Sinossi: Hrundi V. Bakshi è un indiano che sbarca il lunario tentando di fare la comparsa nei film di Hollywood. È, tuttavia, molto imbranato e distratto, per questo, malgrado l’impegno, nella maggior parte dei casi i suoi sforzi di apparire sempre all’altezza della situazione sulla scena sfociano in disastri ai limiti dell’assurdo. Dopo che la sua disattenzione ha messo a repentaglio la complessa sequenza di un kolossal, il regista del film chiama il produttore per far cacciare definitivamente l’attore dagli studios. Per un errore, tuttavia, la segretaria inserisce invece il protagonista nella lista degli invitati ad un prestigioso party che si terrà di lì a breve proprio nella lussuosa villa del produttore. Bakshi parteciperà alla festa ma, ingenuo e goffo, si sentirà come un pesce fuor d’acqua. Incapace di porre un freno alla sua sbadataggine il protagonista darà vita, durante il party, alle situazioni più assurde e a gag che manderanno in subbuglio l’intero ricevimento. Durante la serata, tuttavia, conoscerà la giovane Michèle Monet, attrice esordiente di origine francese accompagnata alla festa dal produttore. I due, consapevoli di avere poco o nulla in comune con gli altri invitati del party proveranno una simpatia reciproca e finiranno per far fallire completamente la festa, aiutati, anche, dai figli ribelli del produttore.

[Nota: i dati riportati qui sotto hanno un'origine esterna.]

-- ==== Sys2Proof/Machine/Dram.lean ====
section
/-! DEFINITION. Chapter 12: the DRAM controller: ports and their regions (R348, R349), the order of requests (R350 to
R355), the merge buffer (R364), decoding and settlement (R361 to R365, R376), patrol and range scrub (R366, R367), row repair
(R368 to R370), the helpers (R360, R376, R386), refresh (R358) and the SRAM patrol (R374). -/

namespace Sys2Proof.Machine

/-! ### Ports -/

def State.ranks2 (s : State) : Bool := s.rd Fd.DRC_CFG_RANKS == 1

/-- Lines of the fitted DRAM (R344). -/
def State.dramLines (s : State) : Nat := if s.ranks2 = true ∨ s.rd Fd.DRC_CFG_DENS = 1 then 2 ^ 32 else 2 ^ 31

/-- The write-buffer region of a half (R347). -/
def wbRegion : Half → Nat
  | .a => 1
  | .b => 2

/-- The regions a port writes (R348); `act` is the active half. -/
def portWrites (act : Half) (port region : Nat) : Bool :=
  match port with
  | 0 => region == 10
  | 1 => region == wbRegion act || region == 3 || region == 4 || region == 9
  | 2 => region == 5 || region == 6
  | 3 => region == 0 || region == 7
  | 4 => region == wbRegion (otherHalf act)
  | _ => port == 5

/-- The regions a port reads (R349). -/
def portReads (act : Half) (port region : Nat) : Bool :=
  match port with
  | 1 => portWrites act 1 region || region == 7
  | 3 | 5 => true
  | _ => portWrites act port region

/-- The slice named for a refused write (DESIGN CHOICE, log entry 51): the host slice for the map and host-buffer ports,
the control slice for the others. -/
def portSlice (port : Nat) : Nat := if port = 0 ∨ port = 1 ∨ port = 4 then 4 else 5

/-- A port is present: port 4 only in the FK9640 (R385). -/
def portPresent (v : Variant) (port : Nat) : Bool := decide (port < 6) && (v.twin || port != 4)

/-- Credits that the requester of a request has left in this beat (R350). The GC port's credits are in two halves, one for each
lane of the copy datapath: lane 1 carries patrol, refresh and metadata (R64, R348). -/
def State.credLeft (s : State) (r : DReq) : Nat :=
  let credits := s.rd Fd.DRC_PORT_CREDITS r.port
  let n := spGet (fun _ => 0) s.dr.served r.port
  if r.port ≠ 2 then credits - n
  else if r.rfs then credits / 2 - s.dr.rfsServed else credits / 2 - (n - s.dr.rfsServed)

/-- Cycles since a request arrived at its port. -/
def State.elapsed (s : State) (r : DReq) : Nat := s.time.beat * 8000 + s.time.cycle - (r.beat * 8000 + r.cyc)

/-- The urgency of a request (R351). A port without a target has none. -/
def State.urgency (s : State) (r : DReq) : Nat :=
  let t := s.rd Fd.DRC_PORT_TARGET r.port
  let e := s.elapsed r
  if s.credLeft r = 0 ∨ t = 0 then 0 else if 2 * t ≤ e then 3 else if t ≤ e then 2 else if t ≤ 2 * e then 1 else 0

/-- The urgency of a port: the highest among its queued requests (R351). -/
def State.portUrgency (s : State) (port : Nat) : Nat :=
  (s.dr.queue.filter (fun r => r.port == port && !r.issued)).foldl (fun a r => max a (s.urgency r)) 0

/-- A request late against its port's target is counted (R353). -/
def State.noteLate (s : State) (r : DReq) : State :=
  let t := s.rd Fd.DRC_PORT_TARGET r.port
  if t ≠ 0 ∧ t < s.elapsed r then s.count Fd.DRC_CNT_LATE_COUNT 1 r.port else s

/-! ### The merge buffer (R364) -/

def State.noteMerge (s : State) : State := s.wr Fd.DRC_STAT_MERGE s.dr.merge.length

/-- The place of a request in the order of arrival: the read of a merge entry stands in its first request's place. -/
def State.ord (s : State) (r : DReq) : Nat :=
  match s.dr.merge.find? (fun m => m.readId == some r.id) with
  | some m => m.reqs.headD r.id
  | none => r.id

/-- A partial write takes its place in the merge buffer when it can: it joins the entry of its line when nothing else of
that line waits behind the entry, or opens one of the 32 entries, whose read it queues. -/
def State.mergeReq (s : State) (r : DReq) : State :=
  if s.dr.merge.any (fun m => m.reqs.contains r.id) then s
  else match s.dr.merge.find? (fun m => m.line == r.line) with
    | some m =>
      if s.dr.queue.any (fun q => q.line == r.line && decide (q.id < r.id) && !m.reqs.contains q.id && m.readId != some q.id &&
          !q.issued) then s
      else s.updDr (fun d => { d with
        merge := updWhere (fun x => x.line == r.line) (fun x => { x with reqs := x.reqs ++ [r.id] }) d.merge })
    | none =>
      if 32 ≤ s.dr.merge.length then s
      else
        let id := s.dr.nextReq
        (s.updDr (fun d => { d with
          nextReq := id + 1, merge := d.merge ++ [⟨r.line, [r.id], some id, false⟩],
          queue := d.queue ++ [⟨id, r.port, false, r.rfs, r.line, false, r.half, s.time.beat, s.time.cycle, false⟩] })).noteMerge

/-- Partial writes enter the merge buffer in the order they arrived. -/
def State.pumpMerge (s : State) : State :=
  s.each (s.dr.queue.filter (fun r => r.part && r.wr && !r.issued)) (fun s r => s.mergeReq r)

/-! ### Order (R352, R354, R355) -/

/-- A row repair holds a request back: its rank is out of service, but the requests queued to the row before the block
are issued (R369). -/
def State.repairHolds (s : State) (r : DReq) : Bool :=
  match s.dr.repair with
  | some (x, _, mark) =>
    lineSr s.ranks2 r.line == x.sr &&
      !(lineBank r.line == x.bank && lineRowNo s.ranks2 r.line == x.row && decide (r.id < mark))
  | none => false

/-- A request may be issued: it is a whole write, a read, or the first request of a merge entry whose read has returned;
no earlier request of its line waits, nor of its row in in-order mode. A test mode of the DRAM makes every request wait (R517). -/
def State.issuable (s : State) (r : DReq) : Bool :=
  let o := s.ord r
  !r.issued && !s.repairHolds r && !s.testRuns 4 &&
    (!(r.part && r.wr) || s.dr.merge.any (fun m => m.reqs.head? == some r.id && m.readId.isNone)) &&
    s.dr.queue.all (fun q => q.issued || decide (o ≤ s.ord q) || q.line != r.line) &&
    (!(s.dr.inOrder.any (fun p => p.1 == lineRow r.line)) ||
      s.dr.queue.all (fun q => q.issued || decide (o ≤ s.ord q) || lineRow q.line != lineRow r.line))

/-- The row of a request is open in its bank. -/
def State.rowOpen (s : State) (line : Nat) : Bool :=
  spGet (fun _ => 0) s.dr.openRows (rowBank s.ranks2 (lineRow line)) == lineRow line + 1

/-- `a` goes before `b` (R352). -/
def State.dramBefore (s : State) (a b : DReq) : Bool :=
  let la := decide (0 < s.credLeft a)
  let lb := decide (0 < s.credLeft b)
  if la != lb then la
  else
    let ua := s.portUrgency a.port
    let ub := s.portUrgency b.port
    if ua ≠ ub then decide (ub < ua)
    else if s.rowOpen a.line != s.rowOpen b.line then s.rowOpen a.line
    else decide (s.ord a < s.ord b)

/-- In-order mode ends for a row when nothing that arrived before its switch is queued (R355). -/
def State.endInOrder (s : State) : State :=
  s.updDr (fun d => { d with inOrder := d.inOrder.filter (fun p =>
    d.queue.any (fun q => !q.issued && lineRow q.line == p.1 && decide (q.id < p.2))) })

/-- A write issued to a line: poisoned when the read of its merge entry was bad, else good (R363, R364). -/
def State.lineWritten (s : State) (line : Nat) (bad : Bool) : State :=
  s.updDr (fun d => { d with
    poisoned := (d.poisoned.filter (fun l => l != line)) ++ (if bad then [line] else []), flips := spSet (fun _ => 0) d.flips line 0 })

/-- The devices that the flip mask touches (R376), bit d for device d: a ×4 device drives four lanes, device d the lanes 4d to
4d + 3 (PRESUMED, log entry 164). -/
def State.flipMask (s : State) : Nat :=
  let lanes := s.rd Fd.DRC_FLIP_LO_MASK + 2 ^ 32 * s.rd Fd.DRC_FLIP_HI_MASK
  (List.range 10).foldl (fun a d => if lanes / 16 ^ d % 16 = 0 then a else a + 2 ^ d) 0

/-- The first whole-line write of the firmware port to subchannel SUB after ARM has the lanes of the flip mask inverted in one
burst beat, one symbol of each device touched; then ARM clears (R376). -/
def State.flip (s : State) (r : DReq) : State :=
  if r.port = 3 ∧ r.part = false ∧ s.rd Fd.DRC_FLIPCTRL_ARM = 1 ∧
      2 * lineChan r.line + lineSub r.line = s.rd Fd.DRC_FLIPCTRL_SUB then
    (s.updDr (fun d => { d with flips := spSet (fun _ => 0) d.flips r.line s.flipMask })).wr Fd.DRC_FLIPCTRL_ARM 0
  else s

/-- A request is issued (R350, R353, R356): it costs its port a credit and opens its row; a write is acknowledged and
leaves the queue, with every request of its merge entry; a read waits for its data. -/
def State.issueReq (s : State) (r : DReq) : State :=
  let n := spGet (fun _ => 0) s.dr.served r.port
  let bank := rowBank s.ranks2 (lineRow r.line)
  let s := s.updDr (fun d => { d with
    served := spSet (fun _ => 0) d.served r.port (n + 1), rfsServed := d.rfsServed + boolNat (r.port == 2 && r.rfs),
    openRows := spSet (fun _ => 0) d.openRows bank (lineRow r.line + 1) })
  let s := if r.wr = false then
      s.updDr (fun d => { d with queue := updWhere (fun q => q.id == r.id) (fun q => { q with issued := true }) d.queue })
    else
      let m := s.dr.merge.find? (fun m => m.reqs.contains r.id)
      let gone := match m with | some m => m.reqs | none => [r.id]
      let s := s.each (s.dr.queue.filter (fun q => gone.contains q.id)) (fun s q => s.noteLate q)
      let s := s.updDr (fun d => { d with
        queue := d.queue.filter (fun q => !gone.contains q.id), merge := d.merge.filter (fun x => x.line != r.line || r.part == false) })
      ((s.lineWritten r.line ((m.map (fun m => m.bad)).getD false)).flip r).noteMerge
  s.endInOrder.pumpMerge

/-- DRAM_COMMAND_ISSUE (R350 to R356): one command opportunity; the hub's refresh, refresh management or calibration
comes first. -/
def execDramCommandIssue (hubDue : Bool) (s : State) : Host.Outcome State Fault Refusal :=
  .next (if hubDue then s
    else match firstBy s.dramBefore (s.dr.queue.filter (fun r => s.issuable r)) with
      | some r => s.issueReq r
      | none => s)

/-- DRAM_REQUEST_ARRIVAL (R27, R64, R349, R355, R364): half `h` presents a request, `rfs` when it is one of patrol, refresh or
metadata. A request outside its port's regions is refused. So is one of a half at a port that is not its own: the mirror port is the
standby half's only one, and a write at another port is a control fault of that half (DEDUCED, log entry 163). A read that
meets an earlier queued write of its line in an open row switches the row to in-order mode. -/
def execDramRequestArrival (port : Nat) (wr : Bool) (line : Nat) (part : Bool) (h : Half) (rfs : Bool) (s : State) :
    Host.Outcome State Fault Refusal :=
  .next (match s.active with
    | none => s
    | some act =>
      if portPresent s.variant port = false ∨ (s.variant.twin = false ∧ h = .b) then s
      else if (h = act) = (port = 4) then (if wr then s.controlFault h 12 (portSlice port) else s)
      else if wr = true ∧ portWrites act port (dramRegion line) = false then
        s.controlFault (if port = 4 then otherHalf act else act) 12 (portSlice port)
      else if wr = false ∧ portReads act port (dramRegion line) = false then s
      else
        let id := s.dr.nextReq
        let switch := !wr && s.rowOpen line && s.dr.queue.any (fun q => q.wr && !q.issued && q.line == line) &&
          !(s.dr.inOrder.any (fun p => p.1 == lineRow line))
        let s := s.updDr (fun d => { d with
          nextReq := id + 1, queue := d.queue ++ [⟨id, port, wr, rfs, line, part, h, s.time.beat, s.time.cycle, false⟩] })
        let s := if switch then
            (s.updDr (fun d => { d with inOrder := d.inOrder ++ [(lineRow line, id)] })).count Fd.DRC_CNT_INORDER_COUNT
          else s
        s.pumpMerge)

Recensione: (di Fabio Fulfaro, da SentieriSelvaggi.it) 

Nella tradizione della commedia americana Hollywood Party è un prodotto atipico che mette insieme diverse tendenze: il cinema muto di Keaton e Chaplin, la comicità surreale di Jacques Tati, la struttura slapstick di certe opere di inizio anni ’60 (Il mattatore di Hollywood di Jerry Lewis del 1961, Questo pazzo, pazzo, pazzo, pazzo mondo di Stanley Kramer del 1963) e il richiamo alla fumettistica anni cinquanta (Mr Magoo è l’esempio più calzante).

Blake Edwards prende come modello la leggerezza de La Pantera Rosa (1963) e Uno sparo nel buio (1964), e grazie alla performance fisico-mimica di un Peter Sellers in stato di grazia, costruisce una variante comica anomala dall’alto contenuto sovversivo. Il protagonista, l’attore indiano Hrundi V. Bakshi (Sellers), è un’evoluzione in senso politico della figura dell’ispettore Clouseau con cui condivide l’esilarante caratteristica di trovarsi sempre al posto sbagliato nel momento sbagliato. Bakshi possiede un grado di autocoscienza e rispetto verso il prossimo che lo pongono al di fuori sia delle strutture di potere che delle istanze rivoluzionarie sessantottine. Sellers cura ogni movimento in funzione di questa apparente sottomissione, unisce le mani in segno di preghiera, china il capo, chiede perennemente scusa, blatera proverbi insensati (“Saggezza è compagna di vecchiaia, ma il cuore di fanciullo è puro…”), risponde alla minaccia di essere cacciato dal mondo del cinema con una frase leggendaria (“Posso almeno fare televisione?”).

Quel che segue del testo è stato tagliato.